PUBLISHED: 12:00 19 January 2007 | UPDATED: 10:00 14 September 2010

DAVID CUFFLEY

City boss Peter Grant jumped to the defence of Adam Drury last night after it was suggested he should change his captain.

City boss Peter Grant jumped to the defence of Adam Drury last night after it was suggested he should change his captain.

Grant, answering shareholders' questions at a two-hour annual meeting at Carrow Road, was urged to switch veteran Dion Dublin back to a defensive role and give him the armband.

Shareholder David Batley, from Pakefield, outlined his own four-point plan for the manager - bringing in a new coach, changing the captain, giving young players more chance and being more positive when City were in a winning position.

He said Drury was “a lovely chap” but advised the manager: “Put Dion Dublin back in the centre of defence and make him captain.”

Grant said Drury, given the skipper's role by Nigel Worthington in the summer for the second time, had raised the subject of the captaincy as soon as he was appointed manager.

“I think that's a bit unfair on Adam. He came to me within two days of me arriving and asked me if I wanted to change the captain,” said Grant.

“I told him I didn't know the players well enough and I didn't know him well enough. We are all right just now.”

He said the captaincy was an honour and the armband was not something to be thrown around.

Grant also engaged in an animated debate over the merits of star forward Darren Huckerby and asked one shareholder: “How many goals has he scored this year? How many goals has he created this year?

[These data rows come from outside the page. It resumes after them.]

/-- Logic, constants and NOP (R124); bit by bit. -/
def Obligations.LogicResults : Prop :=
  ∀ (s : State) (w : Who) (d a b pos imm16 : Nat) (imm : Int), CanRun s w [a, b, d] 4 → pos < 4 → imm16 < 2 ^ 16 →
    let A := regOf s w a
    let B := regOf s w b
    let D := regOf s w d
    let I : Word := BitVec.ofInt 64 imm
    (∀ (i : Instr) (f : Bool → Bool → Bool),
      (i, f) ∈ [(.and d a b, Bool.and), (.or d a b, Bool.or), (.xor d a b, Bool.xor)] →
      ∃ v : Word, WritesReg i s w d v ∧ ∀ n < 64, v.getLsbD n = f (A.getLsbD n) (B.getLsbD n)) ∧
    (∀ (i : Instr) (f : Bool → Bool → Bool),
      (i, f) ∈ [(.andi d a imm, Bool.and), (.ori d a imm, Bool.or), (.xori d a imm, Bool.xor)] →
      ∃ v : Word, WritesReg i s w d v ∧ ∀ n < 64, v.getLsbD n = f (A.getLsbD n) (I.getLsbD n)) ∧
    WritesReg (.movi d imm) s w d I ∧
    (∃ v : Word, WritesReg (.movk d pos imm16) s w d v ∧
      ∀ n < 64, v.getLsbD n = if 16 * pos ≤ n ∧ n < 16 * pos + 16 then imm16.testBit (n - 16 * pos) else D.getLsbD n) ∧
    exec .nop s = .next (s.goTo w (s.pcOf w + 4))

/-- Shifts by a register's low six bits and by a constant, selection and counting (R124), and bit fields (R125): a field that
leaves the register raises 0x02 with lsb 0 in `tval`. -/
def Obligations.ShiftsAndSelections : Prop :=
  (∀ (s : State) (w : Who) (d a b n : Nat), CanRun s w [a, b, d] 4 → n < 64 →
      let A := regOf s w a
      let k := (regOf s w b).toNat % 64
      WritesReg (.shl d a b) s w d (BitVec.ofNat 64 (A.toNat * 2 ^ k)) ∧
      WritesReg (.shlImm d a n) s w d (BitVec.ofNat 64 (A.toNat * 2 ^ n)) ∧
      WritesReg (.shr d a b) s w d (BitVec.ofNat 64 (A.toNat / 2 ^ k)) ∧
      WritesReg (.shrImm d a n) s w d (BitVec.ofNat 64 (A.toNat / 2 ^ n)) ∧
      WritesReg (.sra d a b) s w d (BitVec.ofInt 64 (A.toInt.fdiv (2 ^ k : Nat))) ∧
      WritesReg (.sraImm d a n) s w d (BitVec.ofInt 64 (A.toInt.fdiv (2 ^ n : Nat)))) ∧
  (∀ (s : State) (w : Who) (d a b lsb wm1 : Nat), CanRun s w [a, b, d] 4 → lsb < 64 → wm1 < 64 →
      let A := regOf s w a
      let B := regOf s w b
      WritesReg (.min d a b false) s w d (if A.toInt ≤ B.toInt then A else B) ∧
      WritesReg (.min d a b true) s w d (if A.toNat ≤ B.toNat then A else B) ∧
      WritesReg (.max d a b false) s w d (if B.toInt ≤ A.toInt then A else B) ∧
      WritesReg (.max d a b true) s w d (if B.toNat ≤ A.toNat then A else B) ∧
      WritesReg (.slt d a b false) s w d (if A.toInt < B.toInt then 1 else 0) ∧
      WritesReg (.slt d a b true) s w d (if A.toNat < B.toNat then 1 else 0) ∧
      (∃ n, n ≤ 64 ∧ A.toNat < 2 ^ (64 - n) ∧ (n < 64 → 2 ^ (63 - n) ≤ A.toNat) ∧
        WritesReg (.clz d a) s w d (BitVec.ofNat 64 n)) ∧
      WritesReg (.popc d a) s w d (BitVec.ofNat 64 ((List.range 64).filter (fun i => A.getLsbD i)).length) ∧
      (lsb + (wm1 + 1) ≤ 64 →
        WritesReg (.ext d a true lsb wm1) s w d (BitVec.ofNat 64 (A.toNat / 2 ^ lsb % 2 ^ (wm1 + 1))) ∧
        WritesReg (.ext d a false lsb wm1) s w d ((A.extractLsb' lsb (wm1 + 1)).signExtend 64)) ∧
      (64 < lsb + (wm1 + 1) → ∀ z, Traps (.ext d a z lsb wm1) s w 0x02 (opTval (.ext d a z lsb wm1) false 0)))

/-- A write of a short form to a register whose producer has not landed takes effect after the landing: the value that the form would
write joins the stream's pending values, and the register reads as before (R103). An empty source makes a short form wait, with nothing
else changed. The model's own choice in it: a waiting instruction leaves all but the run state and is tried again (log 10). -/
def Obligations.EmptyRegisters : Prop :=
  ∀ (s : State) (w : Who) (d a b n lsb wm1 pos imm16 : Nat) (imm : Int) (z rem : Bool) (c : Cond), Acts s w → n < 64 →
    lsb + (wm1 + 1) ≤ 64 →
    let S := s.stream w
    let k := s.core w.core
    let two : List Instr := [.add d a b, .sub d a b, .mul d a b, .mulh d a b z, .div d a b rem z, .and d a b, .or d a b, .xor d a b,
      .shl d a b, .shr d a b, .sra d a b, .min d a b z, .max d a b z, .slt d a b z]
    let one : List Instr := [.addi d a imm, .andi d a imm, .ori d a imm, .xori d a imm, .shlImm d a n, .shrImm d a n, .sraImm d a n,
      .clz d a, .popc d a, .ext d a z lsb wm1]
    (∀ i srcs, (i ∈ two ∧ srcs = [a, b]) ∨ (i ∈ one ∧ srcs = [a]) ∨ (i ∈ [Instr.movi d imm, .rdcyc d] ∧ srcs = []) →
      Full s w srcs → Straight s w 4 → S.full d = false →
      ∃ v, WritesReg i (s.setStream w { S with empty := [] }) w d v ∧
        exec i s = .next (s.coreGoes w (Core.setStream { k with nextId := k.nextId + 1 } w.eng { S with
          pend := S.pend ++ [⟨k.nextId, .scalar d v 0⟩] }))) ∧
    (∀ i srcs, (i ∈ two ∧ srcs = [a, b]) ∨ (i ∈ one ∧ srcs = [a]) ∨ (i = .madd d a b ∧ srcs = [a, b, d]) ∨
        (i = .movk d pos imm16 ∧ srcs = [d]) ∨ (i = .bc c a b imm ∧ srcs = [a, b]) ∨ (i ∈ [Instr.jr a, .jrLk d a] ∧ srcs = [a]) →
      (∃ m ∈ srcs, S.full m = false) → Waits i s w)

“He can win you the game like that. I don't want to sacrifice Darren. He's a major player and a major threat, but we have to get more out of him in the final third, whether it's scoring goals or creating chances.”

He said Huckerby was a “massive plus” and a potential matchwinner, but opposing sides were aware of his defensive shortcomings, adding: “If I was Adam Drury, I'd be grey.”

Grant also spoke of his frustration at the last-minute collapse of a deal to bring a goalscoring midfielder to Carrow Road earlier this week when his heavily pregnant wife decided against moving.

City refused to name the player, but it is believed to have been Matthew Spring, of Watford, who instead rejoined Luton yesterday for £200,000.

He also confirmed he was planning to bring in another coach to work with the first team after Keith Webb's departure to King's Lynn.

The formal business of the meeting was concluded very swiftly with Michael Foulger and Barry Skipper re-elected as directors and chief executive Neil Doncaster's election to the board confirmed.